Material for the task:
######

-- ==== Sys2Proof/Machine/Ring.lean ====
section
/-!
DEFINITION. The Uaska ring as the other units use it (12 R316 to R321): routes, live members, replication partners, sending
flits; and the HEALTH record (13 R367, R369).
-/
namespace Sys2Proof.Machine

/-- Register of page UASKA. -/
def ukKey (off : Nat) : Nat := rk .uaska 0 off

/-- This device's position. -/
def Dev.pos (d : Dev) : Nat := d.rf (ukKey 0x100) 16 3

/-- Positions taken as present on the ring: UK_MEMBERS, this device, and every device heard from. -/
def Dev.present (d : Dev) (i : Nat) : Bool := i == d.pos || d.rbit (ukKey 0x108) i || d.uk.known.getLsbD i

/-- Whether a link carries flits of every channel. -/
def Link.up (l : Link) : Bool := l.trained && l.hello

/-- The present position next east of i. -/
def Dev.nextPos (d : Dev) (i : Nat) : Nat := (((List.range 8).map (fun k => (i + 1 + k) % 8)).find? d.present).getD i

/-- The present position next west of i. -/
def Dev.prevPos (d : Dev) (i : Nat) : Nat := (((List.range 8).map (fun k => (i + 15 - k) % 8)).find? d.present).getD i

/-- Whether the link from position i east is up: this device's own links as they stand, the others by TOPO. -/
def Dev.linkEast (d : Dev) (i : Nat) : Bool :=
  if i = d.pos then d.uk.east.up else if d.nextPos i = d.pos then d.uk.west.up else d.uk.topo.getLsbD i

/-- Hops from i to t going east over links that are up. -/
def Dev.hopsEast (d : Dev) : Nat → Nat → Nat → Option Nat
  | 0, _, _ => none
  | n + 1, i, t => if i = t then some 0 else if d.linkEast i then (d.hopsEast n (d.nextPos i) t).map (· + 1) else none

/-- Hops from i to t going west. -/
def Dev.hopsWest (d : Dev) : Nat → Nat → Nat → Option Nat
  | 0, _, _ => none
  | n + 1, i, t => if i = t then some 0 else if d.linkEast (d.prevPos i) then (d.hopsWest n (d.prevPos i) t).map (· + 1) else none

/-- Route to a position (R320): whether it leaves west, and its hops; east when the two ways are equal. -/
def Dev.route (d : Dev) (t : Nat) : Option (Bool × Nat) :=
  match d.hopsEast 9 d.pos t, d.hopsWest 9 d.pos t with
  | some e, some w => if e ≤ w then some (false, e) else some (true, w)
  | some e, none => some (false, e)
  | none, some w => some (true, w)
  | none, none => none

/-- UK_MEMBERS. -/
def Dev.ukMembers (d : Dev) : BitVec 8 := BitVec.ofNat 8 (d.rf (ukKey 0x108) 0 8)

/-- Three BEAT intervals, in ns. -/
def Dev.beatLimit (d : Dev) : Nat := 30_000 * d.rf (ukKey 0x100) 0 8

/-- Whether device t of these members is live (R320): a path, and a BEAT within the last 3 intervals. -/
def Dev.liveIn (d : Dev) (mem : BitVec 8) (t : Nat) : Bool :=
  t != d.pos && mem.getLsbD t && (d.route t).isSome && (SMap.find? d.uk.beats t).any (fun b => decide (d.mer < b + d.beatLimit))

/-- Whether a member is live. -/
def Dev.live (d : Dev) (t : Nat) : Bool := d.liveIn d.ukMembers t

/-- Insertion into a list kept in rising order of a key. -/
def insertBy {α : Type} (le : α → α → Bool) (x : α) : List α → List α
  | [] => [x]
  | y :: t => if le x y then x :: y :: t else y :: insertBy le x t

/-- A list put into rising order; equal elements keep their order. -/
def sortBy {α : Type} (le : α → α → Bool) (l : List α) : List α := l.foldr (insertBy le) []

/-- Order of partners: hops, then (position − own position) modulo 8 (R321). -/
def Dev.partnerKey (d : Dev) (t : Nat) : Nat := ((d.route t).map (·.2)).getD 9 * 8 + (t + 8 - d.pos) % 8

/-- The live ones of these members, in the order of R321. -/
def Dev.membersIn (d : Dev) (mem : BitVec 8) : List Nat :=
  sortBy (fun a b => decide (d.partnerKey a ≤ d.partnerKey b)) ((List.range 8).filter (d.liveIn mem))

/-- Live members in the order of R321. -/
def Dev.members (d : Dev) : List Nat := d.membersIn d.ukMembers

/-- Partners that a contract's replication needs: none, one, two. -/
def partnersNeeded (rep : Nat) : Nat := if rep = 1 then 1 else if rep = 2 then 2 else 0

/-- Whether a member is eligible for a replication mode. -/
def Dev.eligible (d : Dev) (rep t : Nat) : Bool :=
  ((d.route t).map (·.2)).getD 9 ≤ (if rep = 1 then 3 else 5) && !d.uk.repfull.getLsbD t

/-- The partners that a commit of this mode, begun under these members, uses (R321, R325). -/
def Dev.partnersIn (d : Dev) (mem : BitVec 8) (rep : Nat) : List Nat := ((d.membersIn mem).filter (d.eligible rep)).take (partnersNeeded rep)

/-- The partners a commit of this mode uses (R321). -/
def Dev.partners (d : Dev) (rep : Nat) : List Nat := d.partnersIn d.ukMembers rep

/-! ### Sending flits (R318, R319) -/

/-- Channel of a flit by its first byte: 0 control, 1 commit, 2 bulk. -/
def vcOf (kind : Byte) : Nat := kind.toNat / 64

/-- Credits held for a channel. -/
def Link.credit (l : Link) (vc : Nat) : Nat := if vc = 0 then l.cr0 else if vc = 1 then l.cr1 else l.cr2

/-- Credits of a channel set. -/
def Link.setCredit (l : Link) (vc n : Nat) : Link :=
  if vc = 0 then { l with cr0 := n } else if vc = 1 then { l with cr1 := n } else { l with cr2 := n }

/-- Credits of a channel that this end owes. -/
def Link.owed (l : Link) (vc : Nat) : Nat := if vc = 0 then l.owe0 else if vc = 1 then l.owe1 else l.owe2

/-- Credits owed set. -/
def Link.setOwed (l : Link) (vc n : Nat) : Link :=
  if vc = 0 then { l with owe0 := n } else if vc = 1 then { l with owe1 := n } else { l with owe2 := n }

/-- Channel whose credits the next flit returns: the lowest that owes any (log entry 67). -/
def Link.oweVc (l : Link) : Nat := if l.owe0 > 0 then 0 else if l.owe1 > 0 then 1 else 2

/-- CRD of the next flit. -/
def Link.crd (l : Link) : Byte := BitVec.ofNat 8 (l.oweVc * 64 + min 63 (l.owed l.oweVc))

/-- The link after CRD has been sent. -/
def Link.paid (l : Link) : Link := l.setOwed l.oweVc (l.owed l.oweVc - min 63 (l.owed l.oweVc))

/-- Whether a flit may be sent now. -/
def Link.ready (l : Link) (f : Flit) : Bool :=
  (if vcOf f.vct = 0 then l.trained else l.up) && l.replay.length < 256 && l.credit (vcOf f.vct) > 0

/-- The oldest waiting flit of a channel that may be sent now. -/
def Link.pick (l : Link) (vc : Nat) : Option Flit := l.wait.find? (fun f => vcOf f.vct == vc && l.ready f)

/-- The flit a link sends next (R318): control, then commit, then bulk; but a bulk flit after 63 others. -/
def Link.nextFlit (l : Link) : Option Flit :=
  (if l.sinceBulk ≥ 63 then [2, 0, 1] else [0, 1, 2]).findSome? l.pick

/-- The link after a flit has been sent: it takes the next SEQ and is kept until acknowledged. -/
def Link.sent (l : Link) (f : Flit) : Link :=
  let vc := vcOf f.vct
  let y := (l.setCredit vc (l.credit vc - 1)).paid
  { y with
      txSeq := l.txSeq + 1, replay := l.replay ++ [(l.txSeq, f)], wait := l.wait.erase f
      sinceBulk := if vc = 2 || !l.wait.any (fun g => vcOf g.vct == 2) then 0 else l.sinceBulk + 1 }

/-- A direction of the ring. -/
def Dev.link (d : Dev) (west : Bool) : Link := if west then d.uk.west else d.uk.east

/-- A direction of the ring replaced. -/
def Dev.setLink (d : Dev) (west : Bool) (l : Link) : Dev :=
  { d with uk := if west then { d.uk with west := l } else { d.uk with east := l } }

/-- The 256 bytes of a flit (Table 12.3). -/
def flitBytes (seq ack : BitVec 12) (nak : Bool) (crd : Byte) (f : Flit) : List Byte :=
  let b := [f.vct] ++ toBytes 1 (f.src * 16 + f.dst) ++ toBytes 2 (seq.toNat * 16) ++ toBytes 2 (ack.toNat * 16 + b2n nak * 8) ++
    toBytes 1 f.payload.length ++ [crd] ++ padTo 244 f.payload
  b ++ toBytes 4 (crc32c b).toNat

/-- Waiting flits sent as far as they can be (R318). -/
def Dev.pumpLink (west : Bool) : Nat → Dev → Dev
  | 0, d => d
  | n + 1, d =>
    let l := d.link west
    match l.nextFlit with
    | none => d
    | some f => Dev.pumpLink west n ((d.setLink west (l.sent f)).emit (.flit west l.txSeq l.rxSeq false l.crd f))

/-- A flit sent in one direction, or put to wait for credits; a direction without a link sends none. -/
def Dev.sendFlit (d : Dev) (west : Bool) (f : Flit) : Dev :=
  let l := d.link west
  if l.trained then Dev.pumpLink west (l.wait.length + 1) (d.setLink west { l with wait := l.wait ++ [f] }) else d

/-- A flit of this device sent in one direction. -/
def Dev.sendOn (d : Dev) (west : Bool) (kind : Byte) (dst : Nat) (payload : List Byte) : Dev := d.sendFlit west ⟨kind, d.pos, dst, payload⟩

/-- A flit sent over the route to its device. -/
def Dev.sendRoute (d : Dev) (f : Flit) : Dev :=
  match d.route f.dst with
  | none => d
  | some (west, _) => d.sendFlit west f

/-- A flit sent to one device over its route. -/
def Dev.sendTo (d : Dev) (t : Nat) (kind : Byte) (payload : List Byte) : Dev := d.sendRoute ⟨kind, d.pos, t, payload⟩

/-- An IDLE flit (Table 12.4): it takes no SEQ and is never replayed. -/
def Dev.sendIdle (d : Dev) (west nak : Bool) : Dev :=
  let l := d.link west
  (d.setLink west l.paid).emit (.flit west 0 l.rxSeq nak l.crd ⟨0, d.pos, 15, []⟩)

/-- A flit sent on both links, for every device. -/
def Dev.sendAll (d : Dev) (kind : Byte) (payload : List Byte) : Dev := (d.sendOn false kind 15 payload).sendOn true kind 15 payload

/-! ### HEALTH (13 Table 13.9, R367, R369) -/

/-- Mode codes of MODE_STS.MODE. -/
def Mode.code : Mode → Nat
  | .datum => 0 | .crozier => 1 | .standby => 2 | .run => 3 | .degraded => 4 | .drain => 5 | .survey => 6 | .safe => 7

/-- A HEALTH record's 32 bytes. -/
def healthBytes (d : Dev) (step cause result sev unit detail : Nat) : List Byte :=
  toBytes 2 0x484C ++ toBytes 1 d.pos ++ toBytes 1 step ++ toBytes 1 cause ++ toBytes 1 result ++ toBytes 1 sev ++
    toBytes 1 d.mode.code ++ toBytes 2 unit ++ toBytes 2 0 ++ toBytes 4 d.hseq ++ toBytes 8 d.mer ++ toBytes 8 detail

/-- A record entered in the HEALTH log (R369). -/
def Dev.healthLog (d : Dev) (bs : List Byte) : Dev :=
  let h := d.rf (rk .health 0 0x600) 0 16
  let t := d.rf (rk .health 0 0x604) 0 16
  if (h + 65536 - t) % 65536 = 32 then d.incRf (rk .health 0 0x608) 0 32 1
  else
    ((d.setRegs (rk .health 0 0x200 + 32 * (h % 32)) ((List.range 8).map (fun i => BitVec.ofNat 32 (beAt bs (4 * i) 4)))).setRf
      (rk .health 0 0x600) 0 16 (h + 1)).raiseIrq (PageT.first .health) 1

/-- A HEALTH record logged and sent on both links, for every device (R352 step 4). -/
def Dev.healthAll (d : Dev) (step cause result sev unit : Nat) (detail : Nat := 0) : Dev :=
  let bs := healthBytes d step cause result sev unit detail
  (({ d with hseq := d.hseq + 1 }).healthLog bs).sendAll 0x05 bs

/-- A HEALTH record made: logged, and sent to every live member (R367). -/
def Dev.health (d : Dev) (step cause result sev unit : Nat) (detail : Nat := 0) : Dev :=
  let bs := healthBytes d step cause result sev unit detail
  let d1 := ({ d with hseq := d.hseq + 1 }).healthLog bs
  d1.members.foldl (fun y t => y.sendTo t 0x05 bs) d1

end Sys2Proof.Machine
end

######

Task prompt:
Copy, from the data above, every line where the word "getLsbD" appears.

Solved exercise:
def Dev.present (d : Dev) (i : Nat) : Bool := i == d.pos || d.rbit (ukKey 0x108) i || d.uk.known.getLsbD i
  if i = d.pos then d.uk.east.up else if d.nextPos i = d.pos then d.uk.west.up else d.uk.topo.getLsbD i
  t != d.pos && mem.getLsbD t && (d.route t).isSome && (SMap.find? d.uk.beats t).any (fun b => decide (d.mer < b + d.beatLimit))
  ((d.route t).map (·.2)).getD 9 ≤ (if rep = 1 then 3 else 5) && !d.uk.repfull.getLsbD t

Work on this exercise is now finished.